* What you have to do *
In the records below, find each line containing the word "prog" and copy it.

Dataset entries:
-- ==== Sys2Proof/Machine/Items.lean ====
section
/-!
DEFINITION. The item catalogue (TABLE 12-6): every item with its number, its instances, its writers and whether it is a
flag item; and the value a READ returns, in the forms of R202.
-/

namespace Sys2Proof.Machine

/-- The items of the catalogue. -/
inductive Item where
  | showClock | clockSource | wordSeen | holdovers | videoRate
  | tempoMode | currentTempo | liveTempo | ramp | taps | tempoClamped
  | clickState | currentBeat | nextBeat | meter | pendingMeter | pendingBar | vampStack | vampOverflow
  | laneField (f : LaneField)
  | laneLevel | clipCounter | clipEntry | soundRole
  | sessionState | cueCount | freeCount
  | slotSetting (f : SlotSetting)
  | standing | currentCue | armedCue | chasePending | startIgnored
  | portLink | boundSlot | portFault | lastIdentity | slotName
  | boundPort | rigState | appliedPatch | sustain | heldNotes | inFlight | pendingChange | lastBit | faultReason
  | rigCounter (c : RigCounter)
  | frameSlot | readyList | cameraEnabled | cameraRecord
  | cameraCounter (c : CameraCounter)
  | monitorField (f : MonitorField)
  | monitorFrozen | heldSlot | autoCamera | overlayRecord
  | stopLevel | stopProfile | raisedFlag | relayState | stopStack | levelL | stopState | runAdvisory | haltRecord
  | holdOffCount | displacedCount | resumeTarget | mdReadyFlag | restoreSet | resumeCountIn
  | presence | portRole | noticeMask | pendingSet | noticeOutstanding | badFrames
  deriving DecidableEq, Repr

/-- The items from 0x0101 to 0x030A by their numbers. -/
def Item.ofLow (n : Nat) : Option Item :=
  match n with
  | 0x0101 => some .showClock
  | 0x0102 => some .clockSource
  | 0x0103 => some .wordSeen
  | 0x0104 => some .holdovers
  | 0x0105 => some .videoRate
  | 0x0201 => some .tempoMode
  | 0x0202 => some .currentTempo
  | 0x0203 => some .liveTempo
  | 0x0204 => some .ramp
  | 0x0205 => some .taps
  | 0x0206 => some .tempoClamped
  | 0x0207 => some .clickState
  | 0x0208 => some .currentBeat
  | 0x0209 => some .nextBeat
  | 0x020A => some .meter
  | 0x020B => some .pendingMeter
  | 0x020C => some .pendingBar
  | 0x020D => some .vampStack
  | 0x020E => some .vampOverflow
  | 0x0301 => some (.laneField .enabled)
  | 0x0302 => some (.laneField .subdivision)
  | 0x0303 => some (.laneField .accent)
  | 0x0304 => some (.laneField .soundSet)
  | 0x0305 => some (.laneField .lead)
  | 0x0306 => some (.laneField .countVoice)
  | 0x0307 => some .laneLevel
  | 0x0308 => some .clipCounter
  | 0x0309 => some .clipEntry
  | 0x030A => some .soundRole
  | _ => none

/-- The items from 0x0401 to 0x0512 by their numbers. -/
def Item.ofMiddle (n : Nat) : Option Item :=
  match n with
  | 0x0401 => some .sessionState
  | 0x0402 => some .cueCount
  | 0x0403 => some .freeCount
  | 0x0404 => some (.slotSetting .opening)
  | 0x0405 => some (.slotSetting .safe)
  | 0x0406 => some (.slotSetting .required)
  | 0x0407 => some (.slotSetting .cover)
  | 0x0408 => some .standing
  | 0x0409 => some .currentCue
  | 0x040A => some .armedCue
  | 0x040B => some .chasePending
  | 0x040C => some .startIgnored
  | 0x0501 => some .portLink
  | 0x0502 => some .boundSlot
  | 0x0503 => some .portFault
  | 0x0504 => some .lastIdentity
  | 0x0505 => some (.rigCounter .invalidMessage)
  | 0x0506 => some .slotName
  | 0x0507 => some .boundPort
  | 0x0508 => some .rigState
  | 0x0509 => some .appliedPatch
  | 0x050A => some .sustain
  | 0x050B => some .heldNotes
  | 0x050C => some .inFlight
  | 0x050D => some .pendingChange
  | 0x050E => some .lastBit
  | 0x050F => some .faultReason
  | 0x0510 => some (.rigCounter .superseded)
  | 0x0511 => some (.rigCounter .refusal)
  | 0x0512 => some (.rigCounter .timeout)
  | _ => none

/-- The items from 0x0601 to 0x0906 by their numbers. -/
def Item.ofHigh (n : Nat) : Option Item :=
  match n with
  | 0x0601 => some .frameSlot
  | 0x0602 => some .readyList
  | 0x0603 => some .cameraEnabled
  | 0x0604 => some .cameraRecord
  | 0x0605 => some (.cameraCounter .drop)
  | 0x0606 => some (.cameraCounter .abort)
  | 0x0607 => some (.monitorField .source)
  | 0x0608 => some (.monitorField .latency)
  | 0x0609 => some (.monitorField .pairedLane)
  | 0x060A => some (.monitorField .flashMode)
  | 0x060B => some (.monitorField .flashLength)
  | 0x060C => some (.monitorField .overlayFields)
  | 0x060D => some .monitorFrozen
  | 0x060E => some .heldSlot
  | 0x060F => some .autoCamera
  | 0x0701 => some .overlayRecord
  | 0x0801 => some .stopLevel
  | 0x0802 => some .stopProfile
  | 0x0803 => some .raisedFlag
  | 0x0804 => some .relayState
  | 0x0805 => some .stopStack
  | 0x0806 => some .levelL
  | 0x0807 => some .stopState
  | 0x0808 => some .runAdvisory
  | 0x0809 => some .haltRecord
  | 0x080A => some .holdOffCount
  | 0x080B => some .displacedCount
  | 0x080C => some .resumeTarget
  | 0x080D => some .mdReadyFlag
  | 0x080E => some .restoreSet
  | 0x080F => some .resumeCountIn
  | 0x0901 => some .presence
  | 0x0902 => some .portRole
  | 0x0903 => some .noticeMask
  | 0x0904 => some .pendingSet
  | 0x0905 => some .noticeOutstanding
  | 0x0906 => some .badFrames
  | _ => none

/-- The item with a number (TABLE 12-6). -/
def Item.ofNumber (n : Nat) : Option Item := Item.ofLow n <|> Item.ofMiddle n <|> Item.ofHigh n

/-- The number of instances of an item (TABLE 12-6, R206). -/
def Item.instances : Item → Nat
  | .laneField _ | .laneLevel | .clipCounter | .clipEntry => 16
  | .soundRole => 28
  | .slotSetting _ | .portLink | .boundSlot | .portFault | .lastIdentity | .slotName => 8
  | .boundPort | .rigState | .appliedPatch | .sustain | .heldNotes | .inFlight | .pendingChange | .lastBit => 8
  | .faultReason | .rigCounter _ => 8
  | .frameSlot => 12
  | .readyList | .cameraEnabled | .cameraRecord | .cameraCounter _ => 2
  | .monitorField _ | .monitorFrozen | .heldSlot | .overlayRecord => 6
  | .stopLevel | .stopProfile | .raisedFlag => 9
  | .presence | .portRole | .noticeMask | .pendingSet | .noticeOutstanding | .badFrames => 4
  | _ => 1

/-- Who may write an item: the listed roles, or the port whose own instance it is (TABLE 12-6). -/
inductive Writers where
  | roles (l : List Role)
  | ownPort
  deriving DecidableEq, Repr

/-- The writers of an item (TABLE 12-6). -/
def Item.writers : Item → Writers
  | .videoRate | .laneField _ | .soundRole | .slotSetting _ | .slotName | .rigCounter _ => .roles [.prog]
  | .cameraEnabled | .cameraCounter _ | .monitorField _ | .badFrames => .roles [.prog]
  | .liveTempo | .tempoClamped | .holdOffCount => .roles [.md]
  | .vampOverflow | .startIgnored => .roles [.md, .sm, .prog]
  | .laneLevel | .clipCounter => .roles [.prog, .foh]
  | .stopLevel | .stopProfile | .displacedCount | .resumeCountIn => .roles [.sm, .prog]
  | .noticeMask => .ownPort
  | _ => .roles []

/-- Is an item a flag item? (11.5, R206, log 36) -/
def Item.isFlag : Item → Bool
  | .tempoClamped | .vampOverflow | .startIgnored | .monitorField .overlayFields | .noticeMask | .pendingSet => true
  | _ => false

/-! ## Records as bytes -/

/-- A beat record (TABLE 2-1): onset, period, tempo, bar, beat and the four flags. -/
def beatBytes (b : Beat) : List Byte :=
  beBytes 8 b.onset ++ beBytes 8 b.period ++ beBytes 2 b.tempo ++ signedBytes b.bar ++ [byteOf b.beat] ++
  boolByte b.downbeat ++ boolByte b.countIn ++ boolByte b.vampLoop ++ boolByte b.lastPass

/-- A ramp record: T0, T1, R and the committed count. -/
def rampBytes (r : Ramp) : List Byte := beBytes 2 r.t0 ++ beBytes 2 r.t1 ++ [byteOf r.length, byteOf r.done]

/-- A vamp record (TABLE 2-3). -/
def vampBytes (v : Vamp) : List Byte :=
  [v.kind.code] ++ beBytes 2 v.start ++ [byteOf v.length] ++ beBytes 2 v.last ++ optBytes 1 (beBytes 1) v.passes ++
  [byteOf v.pass] ++ boolByte v.released

/-- The standing cue, a field of three forms: absent, a cue number, END. -/
def standingBytes : Standing → List Byte
  | .absent => 0 :: beBytes 4 0
  | .cue n => 1 :: beBytes 4 n
  | .ended => 2 :: beBytes 4 0

/-- An in-flight change (TABLE 6-2). -/
def inFlightBytes (f : InFlight) : List Byte :=
  patchBytes f.patch ++ [f.kind.code] ++ boolByte f.bit ++ beBytes 8 f.sent ++ boolByte f.resent

/-- When a pending change is due: NOW, or AT_RELEASE with its force bars. -/
def dueBytes : Due → List Byte
  | .now => [0, 0]
  | .atRelease n => [1, byteOf n]

/-- A pending change (TABLE 6-2). -/
def pendingBytes (c : PendingChange) : List Byte := patchBytes c.patch ++ [c.kind.code] ++ dueBytes c.due

/-- A frame slot record (TABLE 7-1). -/
def frameSlotBytes (f : FrameSlot) : List Byte :=
  [f.state.code] ++ beBytes 2 f.sequence ++ beBytes 8 f.captured ++ [byteOf f.readers, f.mark.code]

/-- The number of a frame slot, A0 to A5 and then B0 to B5 (TABLE 12-6). -/
def SlotId.number (i : SlotId) : Nat :=
  match i.camera with
  | .a => i.index.val
  | .b => 6 + i.index.val

/-- An entry of a mark queue (R126, log 20). -/
def markBytes (m : MarkEntry) : List Byte :=
  Config.beatIdentityWire m.beat ++ beBytes 8 m.onset ++ boolByte m.downbeat

/-- The other fields of a camera record (TABLE 7-2). -/
def cameraBytes (c : CameraRec) : List Byte :=
  [c.state.code] ++ boolByte c.frameOpen ++ [byteOf c.goodRun] ++ beBytes 8 c.lastStart ++ beBytes 2 c.counter ++
  listBytes markBytes c.marks

/-- The position field of an overlay record. -/
def positionBytes (p : Position) : List Byte := signedBytes p.bar ++ [byteOf p.beat] ++ boolByte p.countIn

/-- The count field of an overlay record, a field of four forms, blank first. -/
def countBytes : CountField → List Byte
  | .blank => [0, 0]
  | .figure n => [1, byteOf n]
  | .vamp pass => [2, byteOf pass]
  | .last => [3, 0]

/-- An overlay record (TABLE 8-1). The absent text of a cue or a banner is one zero length byte (log 51). -/
def overlayBytes (o : OverlayRec) : List Byte :=
  optBytes 4 positionBytes o.position ++ optBytes 5 (fun c => beBytes 4 c.1 ++ textBytes c.2) o.cue ++
  optBytes 2 (beBytes 2) o.tempo ++ countBytes o.count ++ [o.flash.code] ++ optBytes 1 textBytes o.banner ++
  boolByte o.noPicture ++ boolByte o.showHalted

/-- A stop source by its index (TABLE 9-1). -/
def StopSource.code (i : StopSource) : Byte := byteOf i.index.val

/-- A record of the stop stack (R156). -/
def stopRecordBytes (r : StopRecord) : List Byte := [r.source.code, byteOf r.level] ++ boolByte r.acked

/-- A profile (TABLE 9-2). -/
def profileBytes (p : Profile) : List Byte := [p.click.code, p.rigs.code, p.video.code]

/-- The halt record (R169). -/
def haltBytes (h : HaltRecord) : List Byte := [h.raisedSource.code, h.topSource.code]

/-- The resume target (R177). -/
def targetBytes (t : Target) : List Byte := beBytes 4 t.cue ++ [byteOf t.offset]

/-- A member of the restore set (R177). -/
def restoreBytes (m : Slot × Patch) : List Byte := byteOf m.1.val :: patchBytes m.2

/-- A lane field's value. -/
def laneFieldBytes (f : LaneField) (l : Lane) : List Byte :=
  match f with
  | .enabled => boolByte l.enabled
  | .subdivision => beBytes 1 l.subdivision
  | .accent => [l.accent.code]
  | .soundSet => beBytes 1 l.soundSet
  | .lead => beBytes 2 l.lead
  | .countVoice => boolByte l.countVoice

/-- A rig-slot setting's value (TABLE 4-4). -/
def settingBytes (f : SlotSetting) (t : SlotSettings) : List Byte :=
  match f with
  | .opening => patchBytes t.opening.main ++ optPatchBytes t.opening.cover
  | .safe => patchBytes t.safe
  | .required => boolByte t.required
  | .cover => boolByte t.cover

/-- A monitor field's value (TABLE 7-3). -/
def monitorFieldBytes (f : MonitorField) (m : Monitor) : List Byte :=
  match f with
  | .source => [m.source.code]
  | .latency => beBytes 2 m.latency
  | .pairedLane => optBytes 1 (fun l => [byteOf l.val]) m.pairedLane
  | .flashMode => [m.flashMode.code]
  | .flashLength => beBytes 1 m.flashLength
  | .overlayFields => [m.fields]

* Solution for this problem *
  | .videoRate | .laneField _ | .soundRole | .slotSetting _ | .slotName | .rigCounter _ => .roles [.prog]
  | .cameraEnabled | .cameraCounter _ | .monitorField _ | .badFrames => .roles [.prog]
  | .vampOverflow | .startIgnored => .roles [.md, .sm, .prog]
  | .laneLevel | .clipCounter => .roles [.prog, .foh]
  | .stopLevel | .stopProfile | .displacedCount | .resumeCountIn => .roles [.sm, .prog]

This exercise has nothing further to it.